Opened 3 years ago

Closed 3 years ago

Last modified 3 years ago

#20352 closed task (fixed)

Integrate sandboxed Tor Browser into our gitian build system

Reported by: gk Owned by: tbb-team
Priority: High Milestone:
Component: Applications/Tor Browser Version:
Severity: Normal Keywords: tbb-gitian, tbb-sandboxing, TorBrowserTeam201612R, GeorgKoppen201612
Cc: boklm, adrelanos, yawning Actual Points:
Parent ID: #19750 Points:
Reviewer: Sponsor:

Description

We should write a descriptor for building the sandbox code inside our Gitian environment.

Child Tickets

Attachments (2)

Change History (35)

comment:1 Changed 3 years ago by gk

Keywords: GeorgKoppen201611 added; GeorgKoppen201610 removed

Moving my tickets to November.

comment:2 Changed 3 years ago by gk

Keywords: TorBrowserTeam201611 added; TorBrowserTeam201610 removed

Moving tickets over to November.

comment:3 Changed 3 years ago by yawning

These are the relevant versions of the runtime dependencies I need that ship with Debian stable, which is probably the oldest set of packages that are "reasonable" to assume installed.

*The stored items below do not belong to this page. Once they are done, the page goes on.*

/-- The cluster-shared window: cluster and offset. -/
def clsOfLoc (loc : Nat) : Option (Nat × Nat) :=
  if 0x010100000000 ≤ loc && loc < 0x010100000000 + 80 * 0x400000 then
    some ((loc - 0x010100000000) / 0x400000, (loc - 0x010100000000) % 0x400000)
  else none

/-- A location in a tower scratchpad. -/
def isTwrLoc (loc : Nat) : Bool := 0x010000000000 ≤ loc && loc < 0x010010000000
/-- A location in DRAM. -/
def isDram (loc : Nat) : Bool := loc < 0x010000000000
/-- The stack that holds a DRAM address (R198). -/
def stackOf (loc : Nat) : Nat := 4 * (loc / 2 ^ 38 % 4) + loc / 2 ^ 16 % 4

/-- Where a module-local address lies (R197, R198): a byte of DRAM, in a tower's L2 home, a stack and one of its pseudo-channels; a byte of a tower
scratchpad; a byte of a cluster's shared window, in a core's slice and at an offset there; a byte of a core's scratchpad. -/
inductive Home where
  | dram (tower stack channel : Nat)
  | twr (tower off : Nat)
  | cls (cluster core off : Nat)
  | spm (core off : Nat)
  deriving DecidableEq, Repr

/-- The home of a module-local address, if there is a memory at it (R197, R198). -/
def homeOf (loc : Nat) : Option Home :=
  if isDram loc then some (.dram (loc / 2 ^ 38 % 4) (stackOf loc) (loc / 2 ^ 8 % 256))
  else if isTwrLoc loc then some (.twr ((loc - 0x010000000000) / 0x04000000) ((loc - 0x010000000000) % 0x04000000))
  else
    match clsOfLoc loc, spmOfLoc loc with
    | some (i, a), _ => some (.cls i (coreAt i (a / 256 % 64)) (a / 16384 * 256 + a % 256))
    | none, some (k, a) => if isTile k then some (.spm k a) else none
    | none, none => none

/-- The cluster that a home belongs to, if it belongs to one (R214). -/
def Home.cluster : Home → Option Nat
  | .cls i _ _ => some i
  | .spm k _ => some (clusterOf k)
  | .dram .. | .twr .. => none

/-- A module-local address at which there is a memory (R198). -/
def localExists (loc : Nat) : Bool := (homeOf loc).isSome

/-! ### Reading and replacing parts of the state -/

/-- A core. -/
def State.core (s : State) (key : Nat) : Core := tget {} s.cores key
/-- Replace a core. -/
def State.setCore (s : State) (key : Nat) (c : Core) : State := { s with cores := tset s.cores key c }
/-- A quad. -/
def State.quad (s : State) (n : Nat) : Quad := tget {} s.quads n
/-- Replace a quad. -/
def State.setQuad (s : State) (n : Nat) (x : Quad) : State := { s with quads := tset s.quads n x }
/-- A cluster. -/
def State.cluster (s : State) (n : Nat) : Cluster := tget {} s.clusters n
/-- Replace a cluster. -/
def State.setCluster (s : State) (n : Nat) (x : Cluster) : State := { s with clusters := tset s.clusters n x }
/-- A tower. -/
def State.tower (s : State) (n : Nat) : Tower := tget {} s.towers n
/-- Replace a tower. -/
def State.setTower (s : State) (n : Nat) (x : Tower) : State := { s with towers := tset s.towers n x }
/-- A group. -/
def State.group (s : State) (n : Nat) : Group := tget {} s.groups n
/-- Replace a group. -/
def State.setGroup (s : State) (n : Nat) (x : Group) : State := { s with groups := tset s.groups n x }
/-- A stack's base die. -/
def State.stack (s : State) (n : Nat) : Stack := tget {} s.dram n
/-- Replace a stack's base die. -/
def State.setStack (s : State) (n : Nat) (x : Stack) : State := { s with dram := tset s.dram n x }
/-- A port. -/
def State.port (s : State) (p : Fin 8) : Port := s.ports.get p
/-- Replace a port. -/
def State.setPort (s : State) (p : Fin 8) (x : Port) : State := { s with ports := s.ports.set p x }

/-- A core's context. -/
def Core.ctx (c : Core) (n : Bool) : Ctx := if n then c.c1 else c.c0
/-- Replace a core's context. -/
def Core.setCtx (c : Core) (n : Bool) (x : Ctx) : Core := if n then { c with c1 := x } else { c with c0 := x }
/-- A context. -/
def State.ctx (s : State) (key : Nat) (n : Bool) : Ctx := (s.core key).ctx n
/-- Replace a context. -/
def State.setCtx (s : State) (key : Nat) (n : Bool) (x : Ctx) : State := s.setCore key ((s.core key).setCtx n x)
/-- Change a context. -/
def State.modCtx (s : State) (key : Nat) (n : Bool) (f : Ctx → Ctx) : State := s.setCtx key n (f (s.ctx key n))
/-- Change a core. -/
def State.modCore (s : State) (key : Nat) (f : Core → Core) : State := s.setCore key (f (s.core key))
/-- Change a cluster. -/
def State.modCluster (s : State) (n : Nat) (f : Cluster → Cluster) : State := s.setCluster n (f (s.cluster n))
/-- Change a quad. -/
def State.modQuad (s : State) (n : Nat) (f : Quad → Quad) : State := s.setQuad n (f (s.quad n))

/-- The core whose instruction is executed. -/
def State.me (s : State) : Core := s.core s.focus
/-- The number of the context whose instruction is executed: the active one (R153). -/
def State.act (s : State) : Bool := s.me.active
/-- The context whose instruction is executed. -/
def State.cur (s : State) : Ctx := s.ctx s.focus s.act
/-- Change the context whose instruction is executed. -/
def State.modCur (s : State) (f : Ctx → Ctx) : State := s.modCtx s.focus s.act f
/-- Change the core whose instruction is executed. -/
def State.modMe (s : State) (f : Core → Core) : State := s.modCore s.focus f
/-- The cluster of the executing core. -/
def State.myCluster (s : State) : Nat := clusterOf s.focus
/-- A fresh id. -/
def State.fresh (s : State) : Nat × State := (s.nextId, { s with nextId := s.nextId + 1 })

  • libx11-dev (The calls I use have always been there, and always will).
  • Gtk+ 3.14 - Build assumes this, see the Makefile.
  • libseccomp2 (2.1.1, 2.2.3 in backports).

~The libseccomp bindings I use determine the version of the library at compile time, so if we build against 2.1.1, we will be stuck with the features supported by it. This degrades the effectiveness of the seccomp filters I use somewhat because conditional rules do not work correctly prior to 2.2.1.~ (Edit: This is probably fine, upon close examination, needs testing.)

(Someone should double check that sandboxed-tor-browser built against ancient libs works even if more modern versions are installed, even if it isn't as good as it can be.)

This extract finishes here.